▸ WORK REQUIRED
Return every line of the listing below, unchanged, from its first line to the line holding "open Sys2Proof.Machine", that line included.

▸ DATA FOR THIS TASK
-- ==== Sys2Proof/Certificates/Slice0/Obligations.lean ====
section
/-! DEFINITION. The statements about the Dyide-7 model, with the tables and observations they are made of. -/

/-! ## What the statements observe -/

namespace Sys2Proof.Spec

open Sys2Proof.Machine

/-! ### Register instructions: the fields each uses and each lane's result -/

/-- A register instruction: its guard, the fields it uses, and what the active lanes' inputs leave in each lane. -/
structure RegRow where
  g : Guard
  uses : Uses
  out : State → View → List LaneIn → List (Nat × LaneOut)

/-- `nd` words from sources a, b, c of the widths given (0: not used); a poisoned source word poisons the result and sets PSN (R26). -/
def aRow (w : WA) (nd na nb nc : Nat) (f : LaneIn → List Word × Flg) : Option RegRow :=
  some ⟨w.g, { src := [srcA w na, srcB w nb, srcC w nc].filter (·.n != 0), dst := some ⟨w.d, nd⟩ },
    fun _ _ ins => ins.map fun x => (x.lane, if x.psn then { dst := some (List.replicate nd ⟨0, true⟩), flags := fPSN }
      else { dst := some ((f x).1.map fun y => ⟨y, false⟩), flags := (f x).2 })⟩
def aRow1 (w : WA) (f : Word → Word) : Option RegRow := aRow w 1 1 0 0 fun x => ([f (x.w 0).v], 0)
def aRow2 (w : WA) (f : Word → Word → Word) : Option RegRow := aRow w 1 1 1 0 fun x => ([f (x.w 0).v (x.w 1).v], 0)
def aRow3 (w : WA) (f : Word → Word → Word → Word) : Option RegRow := aRow w 1 1 1 1 fun x => ([f (x.w 0).v (x.w 1).v (x.w 2).v], 0)
/-- An immediate form (R93). -/
def iRow (w : WI) (f : Word → Word → Word) : Option RegRow :=
  some ⟨w.g, { src := [⟨w.a, 1, w.eta, false⟩], dst := some ⟨w.d, 1⟩ },
    fun _ _ ins => ins.map fun x => (x.lane, if x.psn then { dst := some [⟨0, true⟩], flags := fPSN } else { dst := some [⟨f (x.w 0).v w.imm, false⟩] })⟩
/-- An instruction whose lanes do not act on one another. -/
def eachRow (g : Guard) (u : Uses) (f : LaneIn → LaneOut) : Option RegRow := some ⟨g, u, fun _ _ ins => ins.map fun x => (x.lane, f x)⟩
/-- A comparison: a predicate, or the lane's retirement where a source is poisoned and the predicate is not p7 (R27). -/
def cmpOut (x : LaneIn) (pd : PNum) (p : Bool) (fl : Flg) : LaneOut :=
  if x.psn then (if pd = 7#3 then { flags := fPSN } else { retire := true }) else { preds := [(pd, p)], flags := fl }
/-- A word with a carry (R94). -/
def carryOut (x : LaneIn) (pd : PNum) (r : Word × Bool) : LaneOut :=
  if x.psn then (if pd = 7#3 then { dst := some [⟨0, true⟩], flags := fPSN } else { retire := true })
  else { dst := some [⟨r.1, false⟩], preds := [(pd, r.2)] }
/-- One FP32 result with its flags. -/
def fOut (r : Nat × Flg) : List Word × Flg := ([BitVec.ofNat 32 r.1], r.2)
/-- A word to every lane. -/
def allOut (ins : List LaneIn) (x : Word) : List (Nat × LaneOut) := ins.map fun i => (i.lane, { dst := some [⟨x, false⟩] })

▸ EXPECTED OUTPUT
-- ==== Sys2Proof/Certificates/Slice0/Obligations.lean ====
section
/-! DEFINITION. The statements about the Dyide-7 model, with the tables and observations they are made of. -/

/-! ## What the statements observe -/

namespace Sys2Proof.Spec

open Sys2Proof.Machine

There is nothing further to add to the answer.